Inequalities are mathematical statements comparing two expressions, showing that one is greater than, greater than or equal to, less than, or less than or equal to the other. Understanding how to solve inequalities is crucial for various mathematical applications and problem-solving scenarios. This guide will walk you through the process, covering different types and offering practical examples.
Understanding Inequality Symbols
Before diving into solving techniques, let's refresh our memory on the inequality symbols:
- > Greater than
- ≥ Greater than or equal to
- < Less than
- ≤ Less than or equal to
- ≠ Not equal to
Solving Linear Inequalities
Linear inequalities involve variables raised to the power of 1. The process of solving them is similar to solving linear equations, with one crucial difference: when multiplying or dividing by a negative number, you must reverse the inequality sign.
Example 1: Solve 2x + 5 > 9
- Subtract 5 from both sides: 2x > 4
- Divide both sides by 2: x > 2
The solution is x > 2, meaning any value of x greater than 2 satisfies the inequality.
Example 2: Solve -3x + 6 ≤ 12
- Subtract 6 from both sides: -3x ≤ 6
- Divide both sides by -3 and reverse the inequality sign: x ≥ -2
The solution is x ≥ -2. Notice how the inequality sign flipped because we divided by a negative number.
Solving Compound Inequalities
Compound inequalities involve two or more inequalities combined using "and" or "or."
Example 3 (And): Solve -2 ≤ 3x - 5 < 7
- Add 5 to all parts of the inequality: 3 ≤ 3x < 12
- Divide all parts by 3: 1 ≤ x < 4
The solution is 1 ≤ x < 4, meaning x can be any value between 1 and 4, inclusive of 1 but not 4.
Example 4 (Or): Solve x + 2 > 5 or 2x - 1 < -3
- Solve the first inequality: x + 2 > 5 => x > 3
- Solve the second inequality: 2x - 1 < -3 => 2x < -2 => x < -1
The solution is x > 3 or x < -1.
Solving Polynomial Inequalities
Polynomial inequalities involve variables raised to higher powers. The steps for solving them are:
- Rewrite the inequality with zero on one side.

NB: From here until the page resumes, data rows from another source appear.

-- ==== Sys2Proof/Config.lean ====
section
/-! DEFINITION. What is fixed for the machine and does not change as it runs: the parameters the source fixes
(spec/00_scope.md R8), the address map's constants (spec/20_memory.md R41), the open parameters of R10, and the free
values: the bytes of spec/93_implementation_defined.md U4, U6 and U7, and two values of host programs (log 23). -/

namespace Sys2Proof.Config

/-- NUM_COLORS (R8). -/
abbrev numColors : Nat := 256
/-- NUM_LEVELS (R8). -/
abbrev numLevels : Nat := 64
/-- FB_BASE = 256 - NUM_FULLBRIGHT (R8): the first fullbright index. -/
abbrev fbBase : Nat := 224
/-- PAL_BYTES (R8). -/
abbrev palBytes : Nat := 768
/-- CMAP_BYTES = 64 * 256 (R8). -/
abbrev cmapBytes : Nat := 16384
/-- DIM_BIAS (R8). -/
abbrev dimBias : Nat := 16
/-- DIM_SHIFT (R8). -/
abbrev dimShift : Nat := 5

/-- First address of the PAL region; CMAP lies at 0 below it (R41). -/
abbrev palBase : Nat := 0x4000
/-- First address after the PAL region (R41). -/
abbrev palEnd : Nat := 0x4300
/-- First address of the REG region (R41). -/
abbrev regBase : Nat := 0x8000
/-- First address after the REG region (R41). -/
abbrev regEnd : Nat := 0x8040

/-- The constant the ID register reads (R24). -/
abbrev idWord : Word := 0x434D0001#32

/-- FREE VALUE (log 5). The byte a host read returns where the spec says "any value" (R40, R53; 93 U4, U6, U7),
for the n-th byte drawn. It has no body: nothing can be proved of it. -/
opaque freeByte : Nat → Byte

/-- FREE VALUE (log 23). What a read at an address outside the block's 16 bits returns, for the n-th draw. -/
opaque freeWord : Nat → Word

/-- FREE VALUE (log 23). The value of a name that no read has bound, after so many draws. -/
opaque unboundName : Nat → Ident → Word

/-- The kinds of reset input that `RESET_KIND` leaves open (R10, R127). -/
inductive ResetKind where
  | synchronous
  | asynchronous
  deriving DecidableEq, Repr, Inhabited

/-- OPEN (log 17): one less than `LAT_<op>` for the op's code (R10: "finite and at least 1"). -/
opaque latencyLessOne : BitVec 4 → Nat

/-- `LAT_<op>` in clock cycles, at least 1 (R10). No rule depends on it and nothing in the model reads it. -/
def latency (op : BitVec 4) : Nat := latencyLessOne op + 1

/-- OPEN (log 17): `CLOCK`, the clock frequency (R10). Nothing reads it. -/
opaque clock : Nat

/-- OPEN (log 17): `RESET_KIND` (R10, R127). Nothing reads it. -/
opaque resetKind : ResetKind

/-- OPEN (log 17): a number naming the `HOST_BUS` handshake the platform uses (R10). Nothing reads it. -/
opaque hostBus : Nat

/-- OPEN (log 17): the base at which the platform places the block's 16-bit window (R123; 93 U10). -/
opaque platformBase : Nat

/-- The platform's physical address of the block's offset `a` (R123). The model itself works in offsets. -/
def platformAddress (a : Addr) : Nat := platformBase + a.toNat

end Sys2Proof.Config
end

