-- ==== Sys2Proof/Machine/Ops.lean ====
section
/-! DEFINITION. The shared operations over memory and registers: byte memory, raising an error (what this block has in
place of an exception entry, spec/60_exceptions.md R109, R118), issue, acceptance and completion (spec/40_command.md),
reset (spec/70_reset_and_hazards.md), and the host's transactions (spec/20_memory.md R54). -/

namespace Sys2Proof.Machine

/-! ### Byte memory -/

/-- The byte at an address; none for a byte nothing has written since reset (R40). -/
def Memory.read : Memory → Nat → Option Byte
  | [], _ => none
  | (k, v) :: m, a => if k = a then some v else Memory.read m a

/-- Write one byte, keeping the addresses strictly rising. -/
def Memory.write : Memory → Nat → Byte → Memory
  | [], a, b => [(a, b)]
  | (k, v) :: m, a, b =>
    if a < k then (a, b) :: (k, v) :: m else if a = k then (a, b) :: m else (k, v) :: Memory.write m a b

/-- The canonical form: strictly rising addresses. (An unlisted address has no value, so no entry can equal it.) -/
def Memory.wf : Memory → Bool
  | [] => true
  | [_] => true
  | (a, _) :: (b, v) :: m => decide (a < b) && Memory.wf ((b, v) :: m)

/-- Insert into a strictly rising list of addresses, which stays strictly rising. -/
def insertRising (a : Nat) : List Nat → List Nat
  | [] => [a]
  | k :: l => if a < k then a :: k :: l else if a = k then k :: l else k :: insertRising a l

/-! ### Raising an error (R109) -/

/-- `raise Error(E)`: set STATUS bit E, and nothing else. It is no trap: nothing is saved and control goes nowhere
(R118), so there is no return either; the host clears the bit by `clearStatus` (R119). -/
def raise : Err → State → State
  | .ill, s => { s with errIll := true }
  | .busy, s => { s with errBusy := true }
  | .palwr, s => { s with errPalwr := true }
  | .acc, s => { s with errAcc := true }

/-! ### Issue, acceptance and completion (spec/40_command.md) -/

/-- A GEN is in progress: STATUS.BUSY = 1 and CUR.OP = GEN (R53). -/
def generating (s : State) : Bool := s.busy && s.curOp == Instr.gen.op

/-- Acceptance of the word w (R73): CUR and LT are latched, DONE is cleared and BUSY set in one step; for GEN, CMAP_VALID is
cleared and the run has written no cell yet (R27, R36). -/
def accept (w : Word) (s : State) : State :=
  { s with
    curOp := opField w
    curLevel := levelField w
    curIndex := indexField w
    lt := s.target
    done := false
    busy := true
    cmapValid := s.cmapValid && !(opField w == Instr.gen.op)
    genProgress := if opField w = Instr.gen.op then [] else s.genProgress }

/-- `Issue(w)` (R73): while busy the word is dropped undecoded with ERR_BUSY; an illegal word is dropped with ERR_ILL;
otherwise the command is accepted. -/
def issue (w : Word) (s : State) : State :=
  if s.busy then raise .busy s
  else match decodeWord w with
    | .error _ => raise .ill s
    | .ok _ => accept w s

/-- The command word the latched fields stand for; the reserved bits of an accepted word are 0 (R35, R64). -/
def latchedWord (s : State) : Word := cmdWord s.curOp s.curLevel s.curIndex

/-- The command the core runs: the latched fields, decoded (R35, R76). -/
def fetch (s : State) : Except Reject Instr := decodeWord (latchedWord s)

/-- The end of `Complete()` (R76), taken on the state the op's effect leaves: BUSY <- 0, DONE <- 1. -/
def complete (s : State) : Host.Outcome State Fault Refusal := .next { s with busy := false, done := true }

/-! ### Reset (R127-R129) -/

/-- The reset input is asserted or released: every piece of the block's state takes its value of R39; the outside world's
pending operations, names, schedule, replies and draws are not the block's and stay (log 12). -/
def resetBlock (asserted : Bool) (s : State) : State :=
  { State.reset with
    rst := asserted, host := s.host, sched := s.sched, names := s.names, replies := s.replies, draws := s.draws }

/-! ### The address map (R41, R42, R45) -/

/-- The region of an address (R41). -/
def regionOf (a : Nat) : Region :=
  if a < Config.palBase then .cmap
  else if a < Config.palEnd then .pal
  else if a < Config.regBase then .reserved
  else if a < Config.regEnd then .reg
  else .reserved

/-- The register at an offset inside REG (R20); none at the reserved offsets. -/
def regAt (off : Nat) : Option Reg :=
  if off = 0x00 then some .id
  else if off = 0x04 then some .cmd
  else if off = 0x08 then some .status
  else if off = 0x0C then some .irqEn
  else if off = 0x10 then some .target
  else if off = 0x14 then some .result
  else if off = 0x18 then some .mindist
  else none

/-- Where a legal transaction goes. -/
inductive Place where
  /-- A byte or an aligned word of CMAP, of so many bytes. -/
  | cmap (bytes : Nat)
  /-- A byte or an aligned word of PAL, of so many bytes. -/
  | pal (bytes : Nat)
  /-- A register. -/
  | reg (r : Reg)
  deriving DecidableEq, Repr

/-- The legality check (R45) and the decoding of the address in one: none for a bad access. -/
def placeOf (a : Addr) (n : Nat) : Option Place :=
  if n = 1 ∨ (n = 4 ∧ a.toNat % 4 = 0) then
    match regionOf a.toNat with
    | .cmap => some (.cmap n)
    | .pal => some (.pal n)
    | .reg => if n = 4 then (regAt (a.toNat - Config.regBase)).map .reg else none
    | .reserved => none
  else none

/-! ### Host reads (R54) -/

/-- The byte a host read of CMAP or PAL finds; none where the spec says any value: CMAP while a GEN is in progress (R53)
and a byte nothing has written since reset (R40; 93 U6). -/
def hostByte (s : State) (a : Nat) : Option Byte :=
  if generating s ∧ a < Config.palBase then none else Memory.read s.mem a

/-- The byte at a + k as the read returns it: the stored byte, or the k-th free byte of this read (log 5). -/
def readByte (s : State) (a k : Nat) : Byte := (hostByte s (a + k)).getD (Config.freeByte (s.draws + k))

/-- The word a read of n bytes at a returns, little-endian (R47). -/
def readMem (s : State) (a n : Nat) : Word :=
  if n = 1 then (readByte s a 0).setWidth 32
  else wordOfBytes (readByte s a 0) (readByte s a 1) (readByte s a 2) (readByte s a 3)

/-- A triple in a word: R in bits 7:0, G in 15:8, B in 23:16, bits 31:24 zero (R13). -/
def pack (t : Triple) : Word := wordOfBytes t.r t.g t.b 0#8

/-- The triple in a word's bits 23:0 (R29). -/
def unpack (w : Word) : Triple := ⟨byteOfWord w 0, byteOfWord w 1, byteOfWord w 2⟩

/-- The value a register reads (R20-R30); CMD reads 0 (R22). -/
def regRead (s : State) : Reg → Word
  | .id => Config.idWord
  | .cmd => 0#32
  | .status => statusWord s
  | .irqEn => irqEnWord s
  | .target => pack s.target
  | .result => s.result
  | .mindist => s.mindist.setWidth 32

/-- `HostRead(a, n)` (R54): the value returned, and the state after. A read changes no register and no memory (R23); a bad
one raises ERR_ACC and returns 0 (R46). A read of CMAP or PAL uses up one draw per byte (log 5). -/
def hostRead (a : Addr) (n : Nat) (s : State) : Word × State :=
  match placeOf a n with
  | none => (0#32, raise .acc s)
  | some (.cmap n) => (readMem s a.toNat n, { s with draws := s.draws + n })
  | some (.pal n) => (readMem s a.toNat n, { s with draws := s.draws + n })
  | some (.reg r) => (regRead s r, s)

/-! ### Host writes (R54) -/

/-- Write the low n bytes (1 or 4) of v at a, little-endian (R47). -/
def writeMem (m : Memory) (a n : Nat) (v : Word) : Memory :=
  if n = 1 then Memory.write m a (byteOfWord v 0)
  else Memory.write (Memory.write (Memory.write (Memory.write m a (byteOfWord v 0)) (a + 1) (byteOfWord v 1))
    (a + 2) (byteOfWord v 2)) (a + 3) (byteOfWord v 3)

/-- A host write of v to a register (R54). ID, RESULT and MINDIST are read-only (R22). -/
def regWrite (r : Reg) (v : Word) (s : State) : State :=
  match r with
  | .id => raise .acc s
  | .cmd => issue v s
  | .status => clearStatus v s
  | .irqEn => { s with doneIe := v.getLsbD 0, errIe := v.getLsbD 1 }
  | .target => { s with target := unpack v }
  | .result => raise .acc s
  | .mindist => raise .acc s

/-- A legal host write to PAL (R50, R51): refused with ERR_PALWR while busy; otherwise its bytes are written and CMAP_VALID
is cleared in the same step. -/
def palWrite (a n : Nat) (v : Word) (s : State) : State :=
  if s.busy then raise .palwr s else { s with mem := writeMem s.mem a n v, cmapValid := false }

/-- `HostWrite(a, n, v)` (R54). CMAP is read-only to the host (R44). -/
def hostWrite (a : Addr) (n : Nat) (v : Word) (s : State) : State :=
  match placeOf a n with
  | none => raise .acc s
  | some (.cmap _) => raise .acc s
  | some (.pal n) => palWrite a.toNat n v s
  | some (.reg r) => regWrite r v s

/-- One host transaction: a read's value is the newest reply (log 16). -/
def hostTxn (t : Txn) (s : State) : State :=
  match t with
  | .read a n => { (hostRead a n s).2 with replies := (hostRead a n s).1 :: s.replies }
  | .write a n v => hostWrite a n v s

/-! ### Operations of a host program (spec/30_encoding.md R71, R72) -/

/-- The host address of STATUS (R20). -/
def statusAddr : Addr := 0x8008#16

/-- The value of an operand: of a name (R71), what the latest read bound it to, and any value where none did (DESIGN CHOICE,
log 23). -/
def operandValue (s : State) : Operand → Word
  | .word w => w
  | .name id => (s.names.lookup (.ident id)).getD (Config.unboundName s.draws id)

/-- The host address a word gives: 16 bits (R41); none where the word has more. -/
def addrOf (w : Word) : Option Addr := if w.toNat < 65536 then some (w.setWidth 16) else none

/-- The transaction an operation is (R71); WAIT's is its read of STATUS (R72). None for an address outside the 16 bits: it is
no transaction of the block (log 23). -/
def txnOf (s : State) : HostOp → Option Txn
  | .read a n _ => (addrOf (operandValue s a)).map fun a => .read a n
  | .write a n v => (addrOf (operandValue s a)).map fun a => .write a n (operandValue s v)
  | .wait => some (.read statusAddr 4)

/-- The value an operation's read returns; any value where the block is not read (log 23). -/
def opValue (s : State) (op : HostOp) : Word :=
  match txnOf s op with
  | some (.read a n) => (hostRead a n s).1
  | _ => Config.freeWord s.draws

/-- What an operation does beyond the host program: its transaction, or a draw where it is none of the block's. -/
def opEffect (op : HostOp) (s : State) : State :=
  match txnOf s op with
  | some t => hostTxn t s
  | none => { s with draws := s.draws + 1 }

/-- The bindings after an operation whose read returned v: `-> name` binds the name (R71). -/
def bindName (op : HostOp) (v : Word) (names : List (Name × Word)) : List (Name × Word) :=
  match op with
  | .read _ _ (some name) => (name, v) :: names
  | .read _ _ none => names
  | .write _ _ _ => names
  | .wait => names

/-- WAIT stays the next operation while the value read has bit 0 set (R72). -/
def repeats (op : HostOp) (v : Word) : Bool :=
  match op with
  | .wait => v.getLsbD 0
  | .read _ _ _ => false
  | .write _ _ _ => false

/-- The host performs the operation op, which the operations ops follow. -/
def performOp (op : HostOp) (ops : List HostOp) (s : State) : State :=
  { opEffect op s with
    host := if repeats op (opValue s op) then op :: ops else ops
    names := bindName op (opValue s op) s.names }

end Sys2Proof.Machine
end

- Find the roots (solutions) of the corresponding equation.
- Test values in the intervals created by the roots to determine the solution.
Example 5: Solve x² - 4x + 3 > 0
- Factor the quadratic: (x - 1)(x - 3) > 0
- Find the roots: x = 1 and x = 3
- Test intervals:
- x < 1: (negative)(negative) > 0 (True)
- 1 < x < 3: (positive)(negative) > 0 (False)
- x > 3: (positive)(positive) > 0 (True)
The solution is x < 1 or x > 3.
Solving Absolute Value Inequalities
Absolute value inequalities involve the absolute value function | |. Remember that |x| represents the distance of x from 0.
Example 6: Solve |x - 2| < 3
This inequality means the distance between x and 2 is less than 3. We can rewrite this as a compound inequality:
-3 < x - 2 < 3
Solving this gives: -1 < x < 5
Example 7: Solve |x + 1| ≥ 4
This means the distance between x and -1 is greater than or equal to 4. This translates to two separate inequalities:
x + 1 ≥ 4 or x + 1 ≤ -4
Solving these gives: x ≥ 3 or x ≤ -5
Graphing Inequalities
Graphing inequalities helps visualize the solution set. For linear inequalities, you'll typically use a number line, shading the region representing the solution. For inequalities with two variables, you'll use a coordinate plane. Remember to use an open circle (o) for > and < and a closed circle (•) for ≥ and ≤.
By mastering these techniques, you'll be well-equipped to solve a wide range of inequalities, significantly enhancing your mathematical problem-solving skills. Remember to practice regularly to build confidence and fluency.